The second time a social worker and a police officer appeared on my porch, I had brought home some groceries on a sweltering summer day. I was trying to unlock my front door, juggling a guide dog, a cranky toddler, a heavy backpack, a sack of canned goods, and a gallon of milk. Something had to go. What went was the gallon of milk, which was the reason I had gone to the store in the first place. Splat! All over the front porch. I cursed. My daughter cried. The dog began lapping up the milk, which ran like a river over my feet and down the porch steps. I dropped the bag of canned goods in the puddle. It was my turn to cry as I rushed into the house. An hour later, I had a police officer and a social worker on my still milky doorstep, informing me that an anonymous caller said “the blind lady wasn’t coping well.” I told them I would have coped a whole lot better if the anonymous caller had come to my aid, mop and bucket in hand, maybe with a listening ear besides, instead of calling the social workers and the police. The case was closed, unfounded.

Next, a nosy neighbor had threatened to call CPS because I regularly took my little girl to the swimming pool by myself at the condo complex where we lived.

“Some of the other moms and I, we’ve been talking,” she told me. “We think it’s dangerous for you and Sarah to be at the pool alone.”
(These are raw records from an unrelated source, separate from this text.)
/-- The queues that the cycle's end leaves. -/
theorem scale_endCycle (hr : s.boundRecipe p = some r)
    (h : (s.unit p).haltPending = true ∨ (s.unit p).mouldChanged = true ∨ k.val ≠ r.scale % 2) :
    (s.endCycle p tm).scale k = s.scale k := by
  rw [endCycle_eq]
  cases hh : (s.unit p).haltPending with
  | true =>
    rw [afterCycle_of_halted (by rw [unit_cleared]; exact hh), scale_of_changes (modUnit_changes p _ _), scale_cleared]
  | false =>
    cases hm : (s.unit p).mouldChanged with
    | true =>
      rw [afterCycle_of_changed (by rw [unit_cleared]; exact hh) (by rw [unit_cleared]; exact hm),
        scale_of_changes (modUnit_changes p _ _), scale_cleared]
    | false =>
      have hk : k.val ≠ r.scale % 2 := by simpa [hh, hm] using h
      rw [← endCycle_eq, endCycle_of_again hh hm hr, scale_joinQueue_of_ne hk, scale_of_changes (modUnit_changes p _ _),
        scale_cleared]

/-! ## The ejection that begins (R139, R146) -/

theorem ejector_reachA (p : PressNo) (s : State) : ((s.reachA p).ejector p).phase =
      (if (s.ejector p).setup then .heldAtA else .runToB)
    ∧ (s.reachA p).ejector p = { s.ejector p with
        phase := ((s.reachA p).ejector p).phase, timerStart := ((s.reachA p).ejector p).timerStart } := by
  by_cases h : (s.ejector p).setup = true
  · have heq : (s.reachA p).ejector p = Ejector.stopIn .heldAtA (s.ejector p) := by
      rw [reachA, if_pos h, ejector_of_changes (setFlag_changes p _ _), ejector_modEjector]
    rw [heq, if_pos h]
    exact ⟨rfl, rfl⟩
  · have heq : (s.reachA p).ejector p = { s.ejector p with phase := .runToB } := by
      rw [reachA, if_neg h, ejector_modEjector, ejector_of_changes (ejectOn_changes p s)]
    rw [heq, if_neg h]
    exact ⟨rfl, rfl⟩

theorem ejector_beginEjection (p : PressNo) (r : Recipe) (tm : Time) (s : State) :
    let e := (s.beginEjection p r tm).ejector p
    e.node = s.nodeOf .ejector p.val ∧ e.compareA = r.ejectA ∧ e.compareB = r.ejectB
      ∧ e.stuckForce = r.stuckForce ∧ e.peak = none
      ∧ (0 < r.ejectA → e.phase = .runToA ∧ e.timerStart = some tm)
      ∧ (r.ejectA = 0 → e.phase = if (s.ejector p).setup then .heldAtA else .runToB) := by
  intro e
  have hlatched : (s.modEjector p (latched s p r tm)).ejector p = latched s p r tm (s.ejector p) :=
    ejector_modEjector p _ s
  by_cases h : r.ejectA = 0
  · have he : e = ((s.modEjector p (latched s p r tm)).reachA p).ejector p :=
      congrArg (fun x : State => x.ejector p) (doIf_of (decide_eq_true h))
    obtain ⟨hphase, hrest⟩ := ejector_reachA p (s.modEjector p (latched s p r tm))
    rw [hlatched] at hphase hrest
    rw [he, hrest]
    exact ⟨rfl, rfl, rfl, rfl, rfl, fun hpos => absurd h (Nat.pos_iff_ne_zero.mp hpos), fun _ => hphase⟩
  · have he : e = latched s p r tm (s.ejector p) :=
      (congrArg (fun x : State => x.ejector p) (doIf_of_not fun hd => h (of_decide_eq_true hd))).trans hlatched
    rw [he]
    exact ⟨rfl, rfl, rfl, rfl, rfl, fun _ => ⟨rfl, rfl⟩, fun h0 => absurd h0 h⟩

theorem openingTest_changes' (p : PressNo) (a : PressReport) (s : State) :
    OnlyChanges (.units :: .ejectors :: .portD :: raiseParts) s (s.openingTest p a) :=
  (openingTest_changes p a s).mono (by decide)

/-! ## The unit after the cycle's end -/

/-- The unit, the binding and the queue after a cycle's end, by what the unit was told (R125, R129). -/
theorem after_endCycle (hb : (s.unit p).binding = some b) (hr : s.boundRecipe p = some r) :
    let t := s.endCycle p tm
    (t.unit p).charge = none ∧ (t.unit p).closingEntry = none
      ∧ (t.unit p).closeTimedOut = false ∧ (t.unit p).aborted = false
      ∧ ((s.unit p).haltPending = true → (t.unit p).state = .disabled
        ∧ (t.unit p).binding = none ∧ (t.unit p).haltPending = false)
      ∧ ((s.unit p).haltPending = false → (s.unit p).mouldChanged = true → (t.unit p).state = .idle
        ∧ (t.unit p).binding = none ∧ (t.unit p).bindFault = .none)
      ∧ ((s.unit p).haltPending = false → ¬(s.unit p).mouldChanged = true → (t.unit p).state = .chargeWait
        ∧ (t.unit p).binding = some b
        ∧ ∀ k : ScaleNo, k.val = r.scale % 2 → presses (t.scale k) = presses (s.scale k) ++ [p]) := by
  intro t
  cases hh : (s.unit p).haltPending with
  | true =>
    have hunit : t.unit p = _ := unit_endCycle_of_halted (tm := tm) hh
    rw [hunit]
    exact ⟨rfl, rfl, rfl, rfl, fun _ => ⟨rfl, rfl, rfl⟩, fun h => Bool.noConfusion h, fun h => Bool.noConfusion h⟩
  | false =>
    cases hm : (s.unit p).mouldChanged with
    | true =>
      have hunit : t.unit p = _ := unit_endCycle_of_changed (tm := tm) hh hm
      rw [hunit]
      exact ⟨rfl, rfl, rfl, rfl, fun h => Bool.noConfusion h, fun _ _ => ⟨rfl, rfl, rfl⟩, fun _ h => absurd rfl h⟩
    | false =>
      have hunit : t.unit p = _ := unit_endCycle_of_again (tm := tm) hh hm hr
      rw [hunit]
      exact ⟨rfl, rfl, rfl, rfl, fun h => Bool.noConfusion h, fun _ h => Bool.noConfusion h,
        fun _ _ => ⟨rfl, hb, fun k hk => presses_endCycle_of_again hh hm hr hk⟩⟩

/-- The record that a cycle's end closes, by the abort of the cycle (R161). -/
theorem record_endCycle (hopen : (s.openRecord p).isSome = true) (u : PressUnit) (hu : s.unit p = u) :
    (s.endCycle p tm).history.openRecord[p] = none
      ∧ ∃ i x, s.history.openRecord[p] = some i ∧ (s.endCycle p tm).history.slots[i] = some x
        ∧ x.state = .closed ∧ x.unloadTime = some tm
        ∧ (u.aborted = true → x.outcome = some .aborted)
        ∧ (u.aborted = false → x.outcome ≠ some .aborted ∧ x.outcome ≠ none) := by
  subst hu
  obtain ⟨_, hr⟩ := Option.isSome_iff_exists.mp hopen
  obtain ⟨i, hi, hr⟩ := Option.bind_eq_some_iff.mp hr
  obtain ⟨hnone, x, hx, hstate, htime, houtcome⟩ := closed_endCycle (tm := tm) hi hr
  refine ⟨hnone, i, x, hi, hx, hstate, htime, ?_⟩
  rw [houtcome]
  exact outcome_endCause tm _ (s.unit p)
Instead of asking her why she and the other moms didn’t come hang out with us at the pool—which, in hindsight, might have been a really good question—I assured her that my daughter had worn flotation devices since infancy, that I’d been a competitive swimmer in high school and was competent in the water, that I stayed right next to Sarah as she swam and kept in verbal and physical touch with her at all times, and that I wasn’t about to let the fears of the neighborhood moms limit my little girl by keeping her home from the pool I helped pay for with my HOA dues. I believed that learning to swim, at least enough to save herself from drowning, was not only a great opportunity for my daughter but also an important precaution I needed to take for her safety. So if the neighborhood moms felt the need to call CPS, they could do what they had to do and I’d take on that battle when it landed in my lap. I never heard another word about it.
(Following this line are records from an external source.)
theorem takeSlot_of_read (h : s.history.slots[s.history.writePos] = some old) (hu : s.history.unread ≠ 512) :
    s.takeSlot = (withoutOld old s).modHistory fun h => { h with unread := h.unread + 1 } := by
  rw [takeSlot, h]
  exact if_neg hu

theorem takeSlot_of_unread (h : s.history.slots[s.history.writePos] = some old) (hu : s.history.unread = 512) :
    s.takeSlot = raiseNow .historyLoss .nothing
      ((withoutOld old s).modHistory fun h => { h with readCursor := nextSlot h.readCursor }) := by
  rw [takeSlot, h]
  exact if_pos hu

theorem history_raiseNothing (k : EventKind) (s : State) : (raiseNow k .nothing s).history = s.history :=
  history_raise_of_unnoted rfl

/-- Of the ring the slot changes the counts and the read cursor. -/
theorem history_takeSlot (s : State) : s.takeSlot.history =
    { s.history with stored := s.takeSlot.history.stored, unread := s.takeSlot.history.unread
                     readCursor := s.takeSlot.history.readCursor } := by
  cases h : s.history.slots[s.history.writePos] with
  | none =>
    rw [takeSlot_of_free h]
    rfl
  | some old =>
    by_cases hu : s.history.unread = 512
    · rw [takeSlot_of_unread h hu, history_raiseNothing]
      rfl
    · rw [takeSlot_of_read h hu]
      rfl

theorem exportQueue_takeSlot (h : s.history.slots[s.history.writePos] = some old) :
    s.takeSlot.exportQueue = s.exportQueue.filter fun n => decide (n ≠ old.serial) := by
  have hfilter : (s.exportQueue.filter fun n => n != old.serial) =
      s.exportQueue.filter fun n => decide (n ≠ old.serial) :=
    List.filter_congr fun n _ => by rw [bne, beq_eq_decide, decide_not]
  by_cases hu : s.history.unread = 512
  · rw [takeSlot_of_unread h hu, raiseNow, ← raise_changes _ _ _ _ .exportQueue (by decide)]
    exact hfilter
  · rw [takeSlot_of_read h hu]
    exact hfilter

/-- An old record that the slot loses: the unread count follows, or the loss is raised. -/
theorem counts_takeSlot (hl : s.live = true) (h : s.history.slots[s.history.writePos] = some old) :
    s.takeSlot.history.stored = s.history.stored
      ∧ (s.history.unread ≠ 512 → s.takeSlot.history.unread = s.history.unread + 1
        ∧ s.takeSlot.history.readCursor = s.history.readCursor)
      ∧ (s.history.unread = 512 → s.takeSlot.history.unread = 512
        ∧ (s.takeSlot.events[EventKind.historyLoss.number]).raw = true
        ∧ s.takeSlot.history.readCursor.val = (s.history.readCursor.val + 1) % 512) := by
  by_cases hu : s.history.unread = 512
  · have hraw : ((raiseNow .historyLoss .nothing ((withoutOld old s).modHistory fun h =>
        { h with readCursor := nextSlot h.readCursor })).events[EventKind.historyLoss.number]).raw = true :=
      raw_raise_self (s := (withoutOld old s).modHistory _) hl _ _ _
    rw [takeSlot_of_unread h hu]
    refine ⟨?_, fun hne => absurd hu hne, fun _ => ⟨?_, hraw, ?_⟩⟩
    · rw [history_raiseNothing]
      rfl
    · rw [history_raiseNothing]
      exact hu
    · rw [history_raiseNothing]
      rfl
  · rw [takeSlot_of_read h hu]
    exact ⟨rfl, fun _ => ⟨rfl, rfl⟩, fun he => absurd he hu⟩

/-! ## The hold and the buffer (R165, R171) -/

/-- The unread records reach the mark under the HOLD policy. -/
def Marks (s : State) : Prop :=
  s.tables.cell.policy = .hold ∧ s.history.hold = false ∧ s.tables.cell.highMark ≤ s.history.unread

theorem hold_of_marks (h : Marks s) : s.holdAfterAllocation =
    raiseNow .historyMark .nothing (s.modHistory fun h => { h with hold := true }) := if_pos h

theorem hold_of_not (h : ¬Marks s) : s.holdAfterAllocation = s := if_neg h

theorem history_hold (s : State) :
    s.holdAfterAllocation.history = { s.history with hold := s.holdAfterAllocation.history.hold } := by
  by_cases h : Marks s
  · rw [hold_of_marks h, history_raiseNothing]
    rfl
  · rw [hold_of_not h]

theorem holds (hl : s.live = true) : (Marks s → s.holdAfterAllocation.history.hold = true
      ∧ (s.holdAfterAllocation.events[EventKind.historyMark.number]).raw = true)
    ∧ (¬Marks s → s.holdAfterAllocation.history.hold = s.history.hold) := by
  refine ⟨fun h => ?_, fun h => by rw [hold_of_not h]⟩
  rw [hold_of_marks h, history_raiseNothing]
  exact ⟨rfl, raw_raise_self (s := s.modHistory _) hl _ _ _⟩

theorem hold_changes (s : State) : OnlyChanges raiseParts s s.holdAfterAllocation := by
  by_cases h : Marks s
  · rw [hold_of_marks h]
    exact ((modHistory_changes _ s).mono (by decide)).trans (raise_changes _ _ _ _)
  · rw [hold_of_not h]
    exact .refl s

theorem raw_hold {j : Fin 25} (h : (s.events[j]).raw = true) : (s.holdAfterAllocation.events[j]).raw = true := by
  unfold holdAfterAllocation
  split
  · exact raw_raise (s := s.modHistory _) h
  · exact h

theorem profile_modProfile_of_ne {b' x : Fin 2} (h : q ≠ p ∨ x ≠ b') (g : Profile → Profile) (s : State) :
    (s.modProfile p b' g).profile q x = s.profile q x := by
  have hne : (bufferNo p b').val ≠ (bufferNo q x).val := fun he => by
    have he : p.val * 2 + b'.val = q.val * 2 + x.val := he
    rcases h with h | h
    · exact h (Fin.ext (by omega))
    · exact h (Fin.ext (by omega))
  exact Vector.getElem_set_ne (bufferNo p b').isLt (bufferNo q x).isLt hne

theorem takeBuffer_of_locked (h : (s.profile p (bufferOf serial)).locked = true) :
    s.takeBuffer p serial = s := if_pos h

theorem takeBuffer_of_free (h : (s.profile p (bufferOf serial)).locked = false) : s.takeBuffer p serial =
    s.modProfile p (bufferOf serial) fun x =>
      { x with phase := .filling, tag := some serial, points := [], truncated := false, nextDue := 0 } :=
  if_neg (Bool.eq_false_iff.mp h)

/-! ## The zones return to their primary (R57) -/

/-- A zone whose operation reads and writes only the zone, applied along a list. -/
theorem zone_each_local {g : ZoneNo → State → State} (φ : Zone → Zone)
    (hself : ∀ z x, (g z x).zone z = φ (x.zone z)) (hother : ∀ z y x, y ≠ z → (g z x).zone y = x.zone y)
    {l : List ZoneNo} (hl : l.Nodup) (z : ZoneNo) (s : State) :
    (each g l s).zone z = if z ∈ l then φ (s.zone z) else s.zone z := by
  induction l generalizing s with
  | nil => rfl
  | cons y l ih =>
    obtain ⟨hy, hl⟩ := List.nodup_cons.mp hl
    rw [each_cons, ih hl]
    by_cases hz : z = y
    · subst hz
      rw [if_neg hy, if_pos List.mem_cons_self, hself]
    · rw [hother y z s hz]
      simp [hz]

/-- A zone that may return to its primary thermocouple does. -/
def returned (c : Zone) : Zone :=
  if c.state != .disabled && c.active == .backup && c.primaryLast.any fun l => l.status == .ok then
    { c with active := .primary, firstSample := true }
  else c

theorem zone_returnToPrimary (z : ZoneNo) (s : State) : (s.returnToPrimary z).zone z = returned (s.zone z) := by
  unfold returnToPrimary returned
  show State.zone (if ((s.zone z).state != .disabled && (s.zone z).active == .backup
    && (s.zone z).primaryLast.any fun l => l.status == .ok) = true then _ else _) z = _
  split
  · rw [zone_modZone]
  · rfl

theorem zone_returnToPrimary_of_ne (h : y ≠ z) (s : State) : (s.returnToPrimary z).zone y = s.zone y := by
  unfold returnToPrimary
  split
  · exact zone_modZone_of_ne z _ s h
  · rfl

theorem returned_eq (z : ZoneNo) (s : State) : returned (s.zone z) =
    if s.enabled z = true ∧ (s.zone z).active = .backup ∧ s.primaryOk z = true then
      { s.zone z with active := .primary, firstSample := true }
    else s.zone z := by
  refine if_congr ?_ rfl rfl
  rw [Bool.and_eq_true, Bool.and_eq_true, beq_iff_eq, and_assoc]
  exact Iff.rfl

theorem returns_changes (l : List ZoneNo) (s : State) : OnlyChanges [.zones] s (each returnToPrimary l s) :=
  each_rule (Q := OnlyChanges [.zones] s) (fun z {_} h => h.trans (returnToPrimary_changes z _)) l (.refl s)

theorem zone_returns (p : PressNo) (z : ZoneNo) (s : State) : (each returnToPrimary (zonesOf p) s).zone z =
    if pressOf z = p ∧ s.enabled z = true ∧ (s.zone z).active = .backup ∧ s.primaryOk z = true then
      { s.zone z with active := .primary, firstSample := true }
    else s.zone z := by
  rw [zone_each_local returned zone_returnToPrimary (fun z y x h => zone_returnToPrimary_of_ne h x) (zonesOf_nodup p)]
  by_cases hp : pressOf z = p
  · rw [if_pos (mem_zonesOf.mpr hp), returned_eq]
    exact if_congr (and_iff_right hp).symm rfl rfl
  · rw [if_neg (mem_zonesOf.not.mpr hp), if_neg fun h => hp h.1]

/-! ## The beginning of a cycle (R132) -/

/-- The record of a new cycle is in the ring. -/
def recorded (p : PressNo) (b : Binding) (c : ChargeRecord) (tm : Time) (s : State) : State :=
  takeBuffer p s.history.nextSerial (storeRecord p (newRecord s p b c tm) s.takeSlot)

theorem allocate_eq (p : PressNo) (b : Binding) (c : ChargeRecord) (tm : Time) (s : State) :
    allocate p b c tm s = (recorded p b c tm s).holdAfterAllocation := rfl

theorem beginCycle_eq (hb : (s.unit p).binding = some b) (hc : (s.unit p).charge = some c) : s.beginCycle p tm =
    (each returnToPrimary (zonesOf p) (allocate p b c tm s)).modUnit p (unitClosing tm) := by
  rw [beginCycle, hb, hc]

/-- The ring with a new record. -/
theorem history_recorded (p : PressNo) (b : Binding) (c : ChargeRecord) (tm : Time) (s : State) :
    (recorded p b c tm s).history =
      { s.history with
        stored := s.takeSlot.history.stored
        unread := s.takeSlot.history.unread
        readCursor := s.takeSlot.history.readCursor
        slots := s.history.slots.set s.history.writePos (some (newRecord s p b c tm))
        openRecord := s.history.openRecord.set p (some s.history.writePos)
        writePos := nextSlot s.history.writePos
        nextSerial := if s.history.nextSerial = Config.max32 then s.history.nextSerial else s.history.nextSerial + 1
        exhausted := s.history.exhausted || decide (s.history.nextSerial = Config.max32) } := by
  have hbuffer : (recorded p b c tm s).history = (storeRecord p (newRecord s p b c tm) s.takeSlot).history :=
    (takeBuffer_changes p _ _ .history (by decide)).symm
  rw [hbuffer, storeRecord]
  dsimp only [modHistory]
  rw [history_takeSlot]

theorem recorded_changes (p : PressNo) (b : Binding) (c : ChargeRecord) (tm : Time) (s : State) :
    OnlyChanges closeParts s (recorded p b c tm s) :=
  ((takeSlot_changes s).mono (by decide)).trans
    (((storeRecord_changes p _ _).mono (by decide)).trans ((takeBuffer_changes p _ _).mono (by decide)))

/-! ## The frame (R132) -/

theorem history_forwardTo (y : Port) (bytes : List Byte) (s : State) : (s.forwardTo y bytes).history = s.history := by
  unfold forwardTo
  repeat' split
  · exact modPort_history y _ s
  · exact (history_raise_of_unnoted rfl).trans (modPort_history y _ s)
  · rfl

theorem raw_forwardTo {j : Fin 25} (h : (s.events[j]).raw = true) (y : Port) :
    ((s.forwardTo y bytes).events[j]).raw = true := by
  have hport (g : PortState → PortState) : ((s.modPort y g).events[j]).raw = true := by
    rw [modPort_events]
    exact h
  unfold forwardTo
  repeat' split
  · exact hport _
  · exact raw_raise (hport _)
  · exact h

theorem forwardD_of_room (h : s.portD.fwd.length < 24) :
    (s.forwardTo .D bytes).portD = { s.portD with fwd := s.portD.fwd ++ [bytes] } := by
  rw [forwardTo_of_room .D h]
  rfl

theorem forwardD_of_full (hl : s.live = true) (h : 24 ≤ s.portD.fwd.length) :
    ((s.forwardTo .D bytes).events[EventKind.linkDrop.number]).raw = true
      ∧ (s.forwardTo .D bytes).portD = { s.portD with fwdDrops := min (s.portD.fwdDrops + 1) 65535 } := by
  rw [forwardTo_of_full hl .D (Nat.not_lt.mpr h)]
  refine ⟨raw_raise_self (s := countFwdDrop .D s) hl _ _ _, ?_⟩
  rw [raiseNow, ← raise_changes _ _ _ _ .portD (by decide)]
  rfl

/-! ## The state of a cycle that has begun -/

/-- The ring and the events after the zones, the unit and the frame are those of the allocation. -/
theorem begun_changes (hb : (s.unit p).binding = some b) (hc : (s.unit p).charge = some c) :
    OnlyChanges [.zones, .units] (allocate p b c tm s) (s.beginCycle p tm) := by
  rw [beginCycle_eq hb hc]
  exact ((returns_changes _ _).mono (by decide)).trans ((modUnit_changes p _ _).mono (by decide))

/-- A cycle has begun, and the CLOSE is passed on. -/
def begun (p : PressNo) (bytes : List Byte) (s : State) : State := (s.beginCycle p s.timebase).forwardTo .D bytes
Nevertheless, as a blind mom, the nagging worry about CPS lurks constantly in the back of my mind. When my daughter gets a new teacher at school or joins a different Sunday school class at church, I feel happy for the opportunity. Then she inevitably does something goofy—and perfectly normal—like wear a raggedy old jacket that’s two sizes too small. You know, the kind of jacket you thought you threw in the box of cleaning rags under the kitchen sink. And the worry in the back of my mind flares up into a hot flame of fear. What if the new teacher thinks I can’t dress my daughter properly? What if she decides to make the dreaded phone call? Fortunately, the teacher laughs off the incident when I explain that my kid has a very unconventional fashion sense and that she’s a hoarder in training. and the flame of fear dies down to a nagging worry once again—till next time.

Thankfully, the gnats disappeared easily from my kitchen, and nobody from the school made a big deal about them. But raising kids in a fishbowl is a sad reality for disabled moms in our society. We have set incredibly narrow standards of what motherhood should look like. When people see moms who deviate from those standards, suspicion and judgment tend to be their first reactions. Most people soften their views with familiarity and education, but blind moms and those with other disabilities unfortunately get used to parenting under pressure as their children grow up and navigate the normal scrapes and scuffles of life. The good news is, I’ve found that most of the issues my daughter and I face are no different than the ones sighted parents and their children deal with every day. I know I’m a good mom, so in spite of the nagging worry about CPS that lingers in my mind and flares up into full-blown fear now and then, I have the confidence as a parent to face down any obstacles that come my way. Be they gnats or nosy neighbors or unknown trials of the future, I’ll prevail against them one by one.